■ INSTRUCTIONS TO FOLLOW ■
The required output is the exact run of lines below that opens at the line with "onTenant c i [0] (fun n p =>" and closes at the line with "match p.entDraw .fresh 64 with".

■ GIVEN RECORDS ■
-- ==== Sys2Proof/Machine/Migration.lean ====
section
/-! DEFINITION. The migration of a frozen tenant (11_tenants.md, R401 to R412): the offer and the answer, the segments of the
state stream, the receipt and the refusal. Warden firmware's choice of free slots comes with the command (`pick`). -/

namespace Sys2Proof.Machine
namespace Part

/-! ### What a tenant carries (R404, R405) -/

/-- The slots in use of function `n`, in index order. -/
def tenantSlots (p : Part) (n : Nat) : List (Nat × Slot) :=
  (p.slc.ownedBy (colourOf n)).map fun i => (i, p.slot i)

/-- The key may leave the part as a blob or in a migration: EXPORT is BLOB, TRUSTED or SENSITIVE (R324). -/
def mayMove (s : Slot) : Bool := decide (1 ≤ s.exportClass.toNat ∧ s.exportClass.toNat ≤ 3)

/-- The heads of the chains that are carried: keys whose EXPORT is neither EPHEMERAL nor reserved (R324). -/
def carried (p : Part) (n : Nat) : List (Nat × Slot) :=
  (p.tenantSlots n).filter fun s => s.2.state == Slot.key && s.2.chainPos == 0 && mayMove s.2

/-- The heads of the keys that are not carried. -/
def ephemeral (p : Part) (n : Nat) : List Nat :=
  ((p.tenantSlots n).filter fun s => s.2.state == Slot.key && s.2.chainPos == 0 && !mayMove s.2).map Prod.fst

/-- The unwritten landing slots. -/
def landings (p : Part) (n : Nat) : List Nat :=
  ((p.tenantSlots n).filter fun s => s.2.state == Slot.landing).map Prod.fst

/-- The templates that the carried attribute blocks name, in index order. -/
def namedTemplates (p : Part) (n : Nat) : List Nat :=
  let cs := (p.carried n).map fun s => s.2.child.toNat
  (List.range 256).filter fun t => t != 0 && cs.contains t

/-- The tenant's counters that hold a value: tenant index, value. -/
def tenantCounters (p : Part) (n : Nat) : List (Nat × BitVec 64) :=
  let t := (p.tnt.t.get {} n).st.eff
  (p.tnt.counters.filter fun c => decide (256 * t.grpBase.toNat ≤ c.1 ∧ c.1 < 256 * (t.grpBase.toNat + t.groups.toNat))).map
    fun c => (c.1 - 256 * t.grpBase.toNat, c.2)

/-- The 64-octet tenant summary: allotments, then the counts (R410). -/
def summaryOf (allot counts : List Byte) : List Byte := Pk.fit 16 allot ++ Pk.fit 20 counts ++ List.replicate 28 0

/-- The counts of an offer. -/
def offerCounts (p : Part) (n : Nat) : List Byte :=
  leBytes 4 (p.carried n).length ++ leBytes 4 (((p.carried n).map fun s => max 1 s.2.chainLen.toNat).sum)
    ++ leBytes 4 (p.ephemeral n).length ++ leBytes 4 (p.landings n).length ++ leBytes 2 (p.namedTemplates n).length
    ++ leBytes 2 (p.tenantCounters n).length

/-- A record of the state stream. -/
def streamRecord (type : Byte) (body : List Byte) : List Byte := [type, 0] ++ leBytes 2 body.length ++ body

/-- A template's entry of 64 bits. -/
def templateEntry (p : Part) (t : Nat) : BitVec 64 := if t = 0 then 0 else p.slc.tpl.get 0 t

/-- The records of a tenant before END, in the order of R411. -/
def tenantRecords (p : Part) (n id : Nat) (key : List Byte) : List (List Byte) :=
  [streamRecord 1 (allotOctets (p.tnt.t.get {} n).st.eff)]
    ++ (p.namedTemplates n).map (fun t => streamRecord 2 ([BitVec.ofNat 8 t, 0, 0, 0] ++ leBytes 8 (p.templateEntry t).toNat))
    ++ [streamRecord 3 (leBytes 4 id ++ Pk.fit 32 key)]
    ++ (p.tenantCounters n).map (fun c => streamRecord 4 (leBytes 4 c.1 ++ leBytes 8 c.2.toNat))
    ++ (p.carried n).map fun s =>
      streamRecord 5 (leBytes 4 (mkHandle s.2.hclass s.2.gen s.1).toNat ++ s.2.attrBytes
        ++ (rangeOf s.1 (max 1 s.2.chainLen.toNat)).flatMap fun i => Crypto.padR 32 (p.slot i).mat)

/-- The whole stream and the hash in its END record. -/
def stateStream (records : List (List Byte)) : List Byte × List Byte :=
  let bs := records.flatten
  let h := Standard.hash 3 bs
  (bs ++ streamRecord 6 (leBytes 4 records.length ++ Pk.fit 48 h), Pk.fit 48 h)

/-! ### Offers and answers (R401, R410) -/

/-- The octets of an offer or answer before its signature block. -/
def exchangeBody (magic : String) (tenant : Nat) (id x ek ct summary : List Byte) (p : Part) : List Byte :=
  let (c1, c2) := p.identChains
  ascii magic ++ [1, 0, 0, 0] ++ leBytes 2 tenant ++ [0, 0] ++ Pk.fit 16 id ++ leBytes 4 c1.length ++ leBytes 4 c2.length
    ++ Pk.fit 32 x ++ Pk.fit 1184 ek ++ Pk.fit 1088 ct ++ Pk.fit 64 summary ++ p.attestBody (Pk.fit 16 id ++ List.replicate 16 0)
    ++ c1 ++ c2

/-- The octets before the signature block of a received offer or answer, and the whole of it. -/
def exchangeLen (bs : List Byte) : Nat := 2768 + itemNum bs 28 4 + itemNum bs 32 4
def exchangeWhole (bs : List Byte) : List Byte := bs.take (exchangeLen bs + 7412)

/-- A received offer or answer accepted under R401: the peer's identity keys. `extra` follows the digest in an answer's message. -/
def exchangePeer (magic text : String) (extra bs : List Byte) (p : Part) : Option (List Byte × List Byte) :=
  let n := exchangeLen bs
  let l1 := itemNum bs 28 4
  let block := (bs.drop n).take 7412
  let body := bs.take n
  match certifiedKeys ((bs.drop 2768).take l1) ((bs.drop (2768 + l1)).take (itemNum bs 32 4)) with
  | some keys =>
    let (level, least) := Config.charterCompat ((bs.drop 2664).take 48)
    let ok := bs.take 5 == ascii magic ++ [1] && blockKeys block == keys && blockOk block (signMessage text body ++ extra)
      && p.nvm.charter.migPeers.contains (keyHash keys.1)
      && ((bs.drop 2488).take 32) == ((bs.drop 12).take 16) ++ List.replicate 16 0
      && decide (p.nvm.charter.compatMin.toNat ≤ level.toNat ∧ least.toNat ≤ p.nvm.charter.compatLevel.toNat)
    if ok then some keys else none
  | none => none

/-- The migration key (R403). -/
def migKey (id dh shared offer answer : List Byte) : List Byte :=
  hkdf id (dh ++ shared) (ascii "HX6400 migration" ++ Standard.hash 3 (offer ++ answer)) 32

def setMig (n : Nat) (m : Mig) (p : Part) : Part :=
  p.modTnt fun t => { t with migs := (t.migs.filter fun x => x.1 != n) ++ [(n, m)] }
def dropMig (n : Nat) (p : Part) : Part := p.modTnt fun t => { t with migs := t.migs.filter fun x => x.1 != n }

/-- The MIGRATION item (R530): the session state as the tenant's state code, 0 once ended. -/
def migItem (n : Nat) (st : Byte) (m : Mig) : List Byte :=
  [7, 0] ++ leBytes 2 68 ++ leBytes 2 (ownerIndex n) ++ [st, 0] ++ Pk.fit 16 m.id ++ beBytes 48 m.peer.toNat

/-- MIG_OFFER. -/
def migOffer (c : AdmCmd) (i : Nat) (p : Part) : Option Part :=
  onTenant c i [3] (fun n p =>
    if (p.migOf n).isSome ∨ 16 ≤ p.tnt.migs.length then some (p.fail i 0x10 0x0A)
    else
      match p.identKeys with
      | none => some (p.fail i 0x7F 0)
      | some keys =>
        let (c1, c2) := p.identChains
        if c.head.len.toNat < 2768 + c1.length + c2.length + 7412 then some (p.fail i 0x10 0x06)
        else
          match p.entDraw .fresh 48 with
          | (none, _) => none
          | (some r, q) =>
            match q.entDraw .fresh 64 with
            | (none, _) => none
            | (some seed, p) =>
              let id := r.take 16
              let x := r.drop 16
              let sum := summaryOf (allotOctets (p.tnt.t.get {} n).st.eff) (p.offerCounts n)
              let body := p.exchangeBody "HXMO" (ownerIndex n) id (Standard.x25519 x x25519Base) (Config.kemKey seed) [] sum
              let (block, p) := p.signBlock keys (signMessage "HX6400 migration offer" body)
              let p := p.setMig n { stage := .offered, id := id, secret := x ++ seed, offer := body ++ block }
              some (p.admDone 0 i [] (body ++ block))) p

/-- MIG_ACCEPT: the offer checked, TARGET reserved as RESTORING, the answer written over the offer. -/
def migAccept (c : AdmCmd) (i : Nat) (p : Part) : Option Part :=
  let bs := Pk.fit 16 c.args
  let offer := exchangeWhole (c.buf.getD [])
  onTenant c i [0] (fun n p =>
    match p.exchangePeer "HXMO" "HX6400 migration offer" [] offer, p.identKeys, p.takeRanges n (allotOf bs) with
    | some peer, some keys, some t =>
      let (c1, c2) := p.identChains
      if !allotOk bs ∨ 16 ≤ p.tnt.migs.length then some (p.fail i 0x10 0x0A)
      else if c.head.len.toNat < 2768 + c1.length + c2.length + 7412 then some (p.fail i 0x10 0x06)
      else if (p.tagFault 0 t.granBase.toNat t.grans.toNat (colourOf n)).isSome then some (p.fail i 0x7F 0)
      else
        match p.entDraw .fresh 64 with
        | (none, _) => none
        | (some r, p) =>
          let id := (offer.drop 12).take 16
          let x := r.take 32
          let ek := (offer.drop 68).take 1184
          let sum := summaryOf (allotOctets t) ((offer.drop 2356).take 20)
          let body := p.exchangeBody "HXMA" (ownerIndex n) id (Standard.x25519 x x25519Base) [] (Config.kemCipher ek (r.drop 32)) sum
          let (block, p) := p.signBlock keys (signMessage "HX6400 migration answer" body ++ Standard.hash 3 offer)
          let answer := body ++ block
          let dh := Standard.x25519 x ((offer.drop 36).take 32)
          let (items, p) := p.grantRanges n t 5
          let p := p.setMig n
            { stage := .accepted, id := id, peer := keyHash peer.1, peerKeys := peer.1 ++ peer.2
              key := migKey id dh (Config.kemShared ek (r.drop 32)) offer answer }
          some ((p.ledger items (some i) none).admDone 0 i [] answer)
    | some _, none, _ => some (p.fail i 0x7F 0)
    | _, _, _ => some (p.fail i 0x10 0x0A)) p

/-- MIG_BIND: the answer checked, the key derived. -/
def migBind (c : AdmCmd) (i : Nat) (p : Part) : Option Part :=
  onTenant c i [3] (fun n p =>
    match p.migOf n with
    | some m =>
      let answer := exchangeWhole (c.buf.getD [])
      match p.exchangePeer "HXMA" "HX6400 migration answer" (Standard.hash 3 m.offer) answer with
      | some peer =>
        if m.stage ≠ .offered ∨ (answer.drop 12).take 16 ≠ m.id then some (p.fail i 0x10 0x0A)
        else
          let dh := Standard.x25519 (m.secret.take 32) ((answer.drop 36).take 32)
          let shared := Config.kemOpen (m.secret.drop 32) ((answer.drop 1252).take 1088)
          let p := p.setMig n
            { m with stage := .bound, peer := keyHash peer.1, peerKeys := peer.1 ++ peer.2, secret := []
                     key := migKey m.id dh shared m.offer answer }
          some (p.admDone 0 i [] [])
      | none => some (p.fail i 0x10 0x0A)
    | none => some (p.fail i 0x10 0x0A)) p

/-! ### Segments (R404, R411) -/

/-- The 48 octets of associated data of a segment. -/
def segmentHead (id : List Byte) (n size : Nat) (last : Bool) : List Byte :=
  ascii "HXMS" ++ [1, if last then 1 else 0, 0, 0] ++ Pk.fit 16 id ++ leBytes 4 n ++ leBytes 4 size ++ List.replicate 16 0

/-- SNAPSHOT: segment 0 destroys what is not carried and forms the stream; the last sets the state SENT. -/
def snapshot (c : AdmCmd) (i : Nat) (p : Part) : Option Part :=
  onTenant c i [3] (fun n p =>
    match p.migOf n with
    | some m =>
      if !(m.stage = .bound ∨ m.stage = .sending) ∨ c.a0.toNat ≠ m.seg then some (p.fail i 0x10 0x0A)
      else if c.head.len = 0 then some (p.fail i 0x10 0x06)
      else
        match p.storageKey (colourOf n) with
        | none => some (p.fail i 0x7F 0)
        | some (id, key) =>
          let first := m.stage == .bound
          let gone := if first then (p.ephemeral n).flatMap p.slc.chainOf ++ p.landings n else []
          let (stream, hash) := if first then stateStream (p.tenantRecords n id key) else (m.stream, m.hash)
          let back := if first then ((p.ephemeral n).map fun i => countedLen (p.slot i)).sum + (p.landings n).length else 0
          let p := (p.modSlc fun x => gone.foldl Slc.destroy1 x).modCounted n (· - back)
          let size := min stream.length (c.head.len.toNat - 64)
          let last := decide (stream.length ≤ size)
          let head := segmentHead m.id m.seg size last
          let ct := Crypto.gcmCrypt m.key (beBytes 12 m.seg) 0 (stream.take size)
          let out := head ++ ct ++ Crypto.gcmTag m.key (beBytes 12 m.seg) head ct
          let m : Mig :=
            { m with stage := if last then .sent else .sending, seg := m.seg + 1, stream := stream.drop size, hash := hash
                     key := if last then [] else m.key }
          let p := p.setMig n m
          let p := if last then p.setState n 4 else p
          let items := gone.flatMap p.slotItem ++ (if last then p.tenantItem n ++ migItem n 4 m else [])
          some ((p.when (items != []) (ledger items (some i) none)).admDone 0 i [if last then 1 else 0] out)
    | none => some (p.fail i 0x10 0x0A)) p

/-! ### RESTORE (R406, R407, R412) -/

/-- The stream's records: type and body, while they are whole. -/
def recordsOf : Nat → List Byte → List (Nat × List Byte)
  | 0, _ => []
  | n + 1, bs =>
    let k := itemNum bs 2 2
    if bs.length < 4 ∨ bs.length < 4 + k ∨ bs.getD 1 0 ≠ 0 then []
    else (itemNum bs 0 1, (bs.drop 4).take k) :: recordsOf n (bs.drop (4 + k))

/-- The records stand in the order of R411 and END closes them with their count and hash. -/
def streamOk (stream : List Byte) : Bool :=
  let rs := recordsOf stream.length stream
  let body := rs.dropLast
  let types := body.map Prod.fst
  match rs.getLast? with
  | some (6, e) =>
    let before := stream.take (stream.length - 56)
    types.head? == some 1 && (types.filter (· == 1)).length == 1 && (types.filter (· == 3)).length == 1
      && types.all (fun t => decide (1 ≤ t ∧ t ≤ 5)) && decide (types.mergeSort (· ≤ ·) = types)
      && ((rs.map fun r => 4 + r.2.length).sum == stream.length)
      && e == leBytes 4 body.length ++ Pk.fit 48 (Standard.hash 3 before)
  | _ => false

/-- Records of a type. -/
def bodies (type : Nat) (rs : List (Nat × List Byte)) : List (List Byte) := (rs.filter fun r => r.1 == type).map Prod.snd

/-- The reason to refuse a whole stream: 0x02 order, 0x03 template, 0x04 allotments; 0 for none. -/
def streamFault (n : Nat) (stream : List Byte) (p : Part) : Byte :=
  let rs := recordsOf stream.length stream
  let t := (p.tnt.t.get {} n).st.eff
  if !streamOk stream then 2
  else if (bodies 2 rs).any fun b => p.templateEntry (itemNum b 0 1) != BitVec.ofNat 64 (itemNum b 4 8) then 3
  else if t.slots.toNat < ((bodies 5 rs).map fun b => (b.length - 20) / 32).sum
      ∨ (bodies 4 rs).any (fun b => decide (256 * t.groups.toNat ≤ itemNum b 0 4)) then 4
  else 0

■ WRITTEN SOLUTION ■
  onTenant c i [0] (fun n p =>
    match p.exchangePeer "HXMO" "HX6400 migration offer" [] offer, p.identKeys, p.takeRanges n (allotOf bs) with
    | some peer, some keys, some t =>
      let (c1, c2) := p.identChains
      if !allotOk bs ∨ 16 ≤ p.tnt.migs.length then some (p.fail i 0x10 0x0A)
      else if c.head.len.toNat < 2768 + c1.length + c2.length + 7412 then some (p.fail i 0x10 0x06)
      else if (p.tagFault 0 t.granBase.toNat t.grans.toNat (colourOf n)).isSome then some (p.fail i 0x7F 0)
      else
        match p.entDraw .fresh 64 with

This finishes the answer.